▶ **DATA TO PROCESS**:
######
-- ==== Sys2Proof/Syntax.lean ====
section
/-! DEFINITION. The abstract syntax: operand names (R172 to R175) and one constructor for each row of spec/opcode_table.json.

A constructor is named after its row's spelling: the operation, then its operands. `m` marks a memory operand: `mHL` is `(HL)`,
`mHLinc` is `(HL+)`, `mHLdec` is `(HL-)`, `mnn` is `(nn)`, `mn` is the `(n)` of LDH, `mC` is `(C)`; `SPe` is `SP+e`.
The arguments of a constructor are the bytes that follow the opcode: `n` and `e` one byte (`e` signed), `nn` a little-endian pair
(R171, R176), `x` the ignored second byte of STOP (R402). -/

namespace Sys2Proof

/-- The seven 8-bit general registers (R30); F is reached through the flag rules. -/
inductive Reg8 where
  | b | c | d | e | h | l | a
  deriving DecidableEq, Repr

/-- An 8-bit operand by its register code (R172): `mHL` is code 6, the byte at address HL. -/
inductive Op8 where
  | b | c | d | e | h | l | mHL | a
  deriving DecidableEq, Repr

/-- The 16-bit operands of LD rr,nn, INC rr, DEC rr and ADD HL,rr (R173). -/
inductive Reg16 where
  | bc | de | hl | sp
  deriving DecidableEq, Repr

/-- The 16-bit operands of PUSH and POP (R173). -/
inductive StackReg where
  | bc | de | hl | af
  deriving DecidableEq, Repr

/-- The condition codes (R174). -/
inductive Cond where
  | nz | z | nc | c
  deriving DecidableEq, Repr

/-- An instruction: one constructor for each row of the opcode table. -/
inductive Instr where
  -- the rows with operand bytes, in the table's order
  | ld_BC_nn (nn : Word16)
  | ld_B_n (n : Byte)
  | ld_mnn_SP (nn : Word16)
  | ld_C_n (n : Byte)
  | stop (x : Byte)
  | ld_DE_nn (nn : Word16)
  | ld_D_n (n : Byte)
  | jr_e (e : Byte)
  | ld_E_n (n : Byte)
  | jr_NZ_e (e : Byte)
  | ld_HL_nn (nn : Word16)
  | ld_H_n (n : Byte)
  | jr_Z_e (e : Byte)
  | ld_L_n (n : Byte)
  | jr_NC_e (e : Byte)
  | ld_SP_nn (nn : Word16)
  | ld_mHL_n (n : Byte)
  | jr_C_e (e : Byte)
  | ld_A_n (n : Byte)
  | jp_NZ_nn (nn : Word16)
  | jp_nn (nn : Word16)
  | call_NZ_nn (nn : Word16)
  | add_A_n (n : Byte)
  | jp_Z_nn (nn : Word16)
  | call_Z_nn (nn : Word16)
  | call_nn (nn : Word16)
  | adc_A_n (n : Byte)
  | jp_NC_nn (nn : Word16)
  | call_NC_nn (nn : Word16)
  | sub_n (n : Byte)
  | jp_C_nn (nn : Word16)
  | call_C_nn (nn : Word16)
  | sbc_A_n (n : Byte)
  | ldh_mn_A (n : Byte)
  | and_n (n : Byte)
  | add_SP_e (e : Byte)
  | ld_mnn_A (nn : Word16)
  | xor_n (n : Byte)
  | ldh_A_mn (n : Byte)
  | or_n (n : Byte)
  | ld_HL_SPe (e : Byte)
  | ld_A_mnn (nn : Word16)
  | cp_n (n : Byte)
  -- the unprefixed rows without operand bytes
  | nop
  | ld_mBC_A
  | inc_BC
  | inc_B
  | dec_B
  | rlca
  | add_HL_BC
  | ld_A_mBC
  | dec_BC
  | inc_C
  | dec_C
  | rrca
  | ld_mDE_A
  | inc_DE
  | inc_D
  | dec_D
  | rla
  | add_HL_DE
  | ld_A_mDE
  | dec_DE
  | inc_E
  | dec_E
  | rra
  | ld_mHLinc_A
  | inc_HL
  | inc_H
  | dec_H
  | daa
  | add_HL_HL
  | ld_A_mHLinc
  | dec_HL
  | inc_L
  | dec_L
  | cpl
  | ld_mHLdec_A
  | inc_SP
  | inc_mHL
  | dec_mHL
  | scf
  | add_HL_SP
  | ld_A_mHLdec
  | dec_SP
  | inc_A
  | dec_A
  | ccf
  | ld_B_B
  | ld_B_C
  | ld_B_D
  | ld_B_E
  | ld_B_H
  | ld_B_L
  | ld_B_mHL
  | ld_B_A
  | ld_C_B
  | ld_C_C
  | ld_C_D
  | ld_C_E
  | ld_C_H
  | ld_C_L
  | ld_C_mHL
  | ld_C_A
  | ld_D_B
  | ld_D_C
  | ld_D_D
  | ld_D_E
  | ld_D_H
  | ld_D_L
  | ld_D_mHL
  | ld_D_A
  | ld_E_B
  | ld_E_C
  | ld_E_D
  | ld_E_E
  | ld_E_H
  | ld_E_L
  | ld_E_mHL
  | ld_E_A
  | ld_H_B
  | ld_H_C
  | ld_H_D
  | ld_H_E
  | ld_H_H
  | ld_H_L
  | ld_H_mHL
  | ld_H_A
  | ld_L_B
  | ld_L_C
  | ld_L_D
  | ld_L_E
  | ld_L_H
  | ld_L_L
  | ld_L_mHL
  | ld_L_A
  | ld_mHL_B
  | ld_mHL_C
  | ld_mHL_D
  | ld_mHL_E
  | ld_mHL_H
  | ld_mHL_L
  | halt
  | ld_mHL_A
  | ld_A_B
  | ld_A_C
  | ld_A_D
  | ld_A_E
  | ld_A_H
  | ld_A_L
  | ld_A_mHL
  | ld_A_A
  | add_A_B
  | add_A_C
  | add_A_D
  | add_A_E
  | add_A_H
  | add_A_L
  | add_A_mHL
  | add_A_A
  | adc_A_B
  | adc_A_C
  | adc_A_D
  | adc_A_E
  | adc_A_H
  | adc_A_L
  | adc_A_mHL
  | adc_A_A
  | sub_B
  | sub_C
  | sub_D
  | sub_E
  | sub_H
  | sub_L
  | sub_mHL
  | sub_A
  | sbc_A_B
  | sbc_A_C
  | sbc_A_D
  | sbc_A_E
  | sbc_A_H
  | sbc_A_L
  | sbc_A_mHL
  | sbc_A_A
  | and_B
  | and_C
  | and_D
  | and_E
  | and_H
  | and_L
  | and_mHL
  | and_A
  | xor_B
  | xor_C
  | xor_D
  | xor_E
  | xor_H
  | xor_L
  | xor_mHL
  | xor_A
  | or_B
  | or_C
  | or_D
  | or_E
  | or_H
  | or_L
  | or_mHL
  | or_A
  | cp_B
  | cp_C
  | cp_D
  | cp_E
  | cp_H
  | cp_L
  | cp_mHL
  | cp_A
  | ret_NZ
  | pop_BC
  | push_BC
  | rst_00h
  | ret_Z
  | ret
  | rst_08h
  | ret_NC
  | pop_DE
  | invalid_D3
  | push_DE
  | rst_10h
  | ret_C
  | reti
  | invalid_DB
  | invalid_DD
  | rst_18h
  | pop_HL
  | ld_mC_A
  | invalid_E3
  | invalid_E4
  | push_HL
  | rst_20h
  | jp_mHL
  | invalid_EB
  | invalid_EC
  | invalid_ED
  | rst_28h
  | pop_AF
  | ld_A_mC
  | di
  | invalid_F4
  | push_AF
  | rst_30h
  | ld_SP_HL
  | ei
  | invalid_FC
  | invalid_FD
  | rst_38h
  -- the CB-prefixed rows
  | rlc_B
  | rlc_C
  | rlc_D
  | rlc_E
  | rlc_H
  | rlc_L
  | rlc_mHL
  | rlc_A
  | rrc_B
  | rrc_C
  | rrc_D
  | rrc_E
  | rrc_H
  | rrc_L
  | rrc_mHL
  | rrc_A
  | rl_B
  | rl_C
  | rl_D
  | rl_E
  | rl_H
  | rl_L
  | rl_mHL
  | rl_A
  | rr_B
  | rr_C
  | rr_D
  | rr_E
  | rr_H
  | rr_L
  | rr_mHL
  | rr_A
  | sla_B
  | sla_C
  | sla_D
  | sla_E
  | sla_H
  | sla_L
  | sla_mHL
  | sla_A
  | sra_B
  | sra_C
  | sra_D
  | sra_E
  | sra_H
  | sra_L
  | sra_mHL
  | sra_A
  | swap_B
  | swap_C
  | swap_D
  | swap_E
  | swap_H
  | swap_L
  | swap_mHL
  | swap_A
  | srl_B
  | srl_C
  | srl_D
  | srl_E
  | srl_H
  | srl_L
  | srl_mHL
  | srl_A
  | bit_0_B
  | bit_0_C
  | bit_0_D
  | bit_0_E
  | bit_0_H
  | bit_0_L
  | bit_0_mHL
  | bit_0_A
  | bit_1_B
  | bit_1_C
  | bit_1_D
  | bit_1_E
  | bit_1_H
  | bit_1_L
  | bit_1_mHL
  | bit_1_A
  | bit_2_B
  | bit_2_C
  | bit_2_D
  | bit_2_E
  | bit_2_H
  | bit_2_L
  | bit_2_mHL
  | bit_2_A
  | bit_3_B
  | bit_3_C
  | bit_3_D
  | bit_3_E
  | bit_3_H
  | bit_3_L
  | bit_3_mHL
  | bit_3_A
  | bit_4_B
  | bit_4_C
  | bit_4_D
  | bit_4_E
  | bit_4_H
  | bit_4_L
  | bit_4_mHL
  | bit_4_A
  | bit_5_B
  | bit_5_C
  | bit_5_D
  | bit_5_E
  | bit_5_H
  | bit_5_L
  | bit_5_mHL
  | bit_5_A
  | bit_6_B
  | bit_6_C
  | bit_6_D
  | bit_6_E
  | bit_6_H
  | bit_6_L
  | bit_6_mHL
  | bit_6_A
  | bit_7_B
  | bit_7_C
  | bit_7_D
  | bit_7_E
  | bit_7_H
  | bit_7_L
  | bit_7_mHL
  | bit_7_A
  | res_0_B
  | res_0_C
  | res_0_D
  | res_0_E
  | res_0_H
  | res_0_L
  | res_0_mHL
  | res_0_A
  | res_1_B
  | res_1_C
  | res_1_D
  | res_1_E
  | res_1_H
  | res_1_L
  | res_1_mHL
  | res_1_A
  | res_2_B
  | res_2_C
  | res_2_D
  | res_2_E
  | res_2_H
  | res_2_L
  | res_2_mHL
  | res_2_A
  | res_3_B
  | res_3_C
  | res_3_D
  | res_3_E
  | res_3_H
  | res_3_L
  | res_3_mHL
  | res_3_A
  | res_4_B
  | res_4_C
  | res_4_D
  | res_4_E
  | res_4_H
  | res_4_L
  | res_4_mHL
  | res_4_A
  | res_5_B
  | res_5_C
  | res_5_D
  | res_5_E
  | res_5_H
  | res_5_L
  | res_5_mHL
  | res_5_A
  | res_6_B
  | res_6_C
  | res_6_D
  | res_6_E
  | res_6_H
  | res_6_L
  | res_6_mHL
  | res_6_A
  | res_7_B
  | res_7_C
  | res_7_D
  | res_7_E
  | res_7_H
  | res_7_L
  | res_7_mHL
  | res_7_A
  | set_0_B
  | set_0_C
  | set_0_D
  | set_0_E
  | set_0_H
  | set_0_L
  | set_0_mHL
  | set_0_A
  | set_1_B
  | set_1_C
  | set_1_D
  | set_1_E
  | set_1_H
  | set_1_L
  | set_1_mHL
  | set_1_A
  | set_2_B
  | set_2_C
  | set_2_D
  | set_2_E
  | set_2_H
  | set_2_L
  | set_2_mHL
  | set_2_A
  | set_3_B
  | set_3_C
  | set_3_D
  | set_3_E
  | set_3_H
  | set_3_L
  | set_3_mHL
  | set_3_A
  | set_4_B
  | set_4_C
  | set_4_D
  | set_4_E
  | set_4_H
  | set_4_L
  | set_4_mHL
  | set_4_A
  | set_5_B
  | set_5_C
  | set_5_D
  | set_5_E
  | set_5_H
  | set_5_L
  | set_5_mHL
  | set_5_A
  | set_6_B
  | set_6_C
  | set_6_D
  | set_6_E
  | set_6_H
  | set_6_L
  | set_6_mHL
  | set_6_A
  | set_7_B
  | set_7_C
  | set_7_D
  | set_7_E
  | set_7_H
  | set_7_L
  | set_7_mHL
  | set_7_A
  deriving DecidableEq, Repr

end Sys2Proof
end

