-- ==== Sys2Proof/Config.lean ====
section
/-! DEFINITION. What is fixed for an instance of the machine: the mapper kinds of a cartridge, the pixel colours, and the one
value the model fixes for memory that its cell lists do not mention. The spec leaves no value free (93_implementation_defined.md
part 1), so there is no opaque constant here. -/

namespace Sys2Proof

/-- The mapper variants the block implements (R10, R134 to R142). -/
inductive MapperKind where
  | mbc0 | mbc1 | mbc2 | mbc3
  deriving DecidableEq, Repr

/-- One RGBA32 framebuffer entry (R90, R545). The order of the channels in host memory is outside the block. -/
structure Rgba where
  r : Byte
  g : Byte
  b : Byte
  a : Byte
  deriving DecidableEq, Repr

namespace Config

/-- DESIGN CHOICE (log 2), unsafe: what an address that a cell list does not mention reads as.
The spec leaves initial memory to the parameter `INIT_MEM` (R11, R716), which is the argument of `State.resetWith`. -/
def unlistedByte : Byte := 0x00

/-- The colour of shade 0, 1, 2, 3 (R545, C13). -/
def shadeColour (shade : BitVec 2) : Rgba :=
  match shade with
  | 0 => ⟨0xFF, 0xFF, 0xFF, 0xFF⟩
  | 1 => ⟨0xAA, 0xAA, 0xAA, 0xFF⟩
  | 2 => ⟨0x55, 0x55, 0x55, 0xFF⟩
  | 3 => ⟨0x00, 0x00, 0x00, 0xFF⟩

/-- `White` of R535 and R540: the colour of shade 0. -/
def white : Rgba := ⟨0xFF, 0xFF, 0xFF, 0xFF⟩

end Config

end Sys2Proof
end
######
▶ **TASK OBJECTIVE**:
Set out exactly the run of lines that begins at the line holding "0x55, 0x55, 0xFF⟩" and ends at the last line of the data.

▶ **ANSWER FOR THE TASK**:
  | 2 => ⟨0x55, 0x55, 0x55, 0xFF⟩
  | 3 => ⟨0x00, 0x00, 0x00, 0xFF⟩

/-- `White` of R535 and R540: the colour of shade 0. -/
def white : Rgba := ⟨0xFF, 0xFF, 0xFF, 0xFF⟩

end Config

end Sys2Proof
end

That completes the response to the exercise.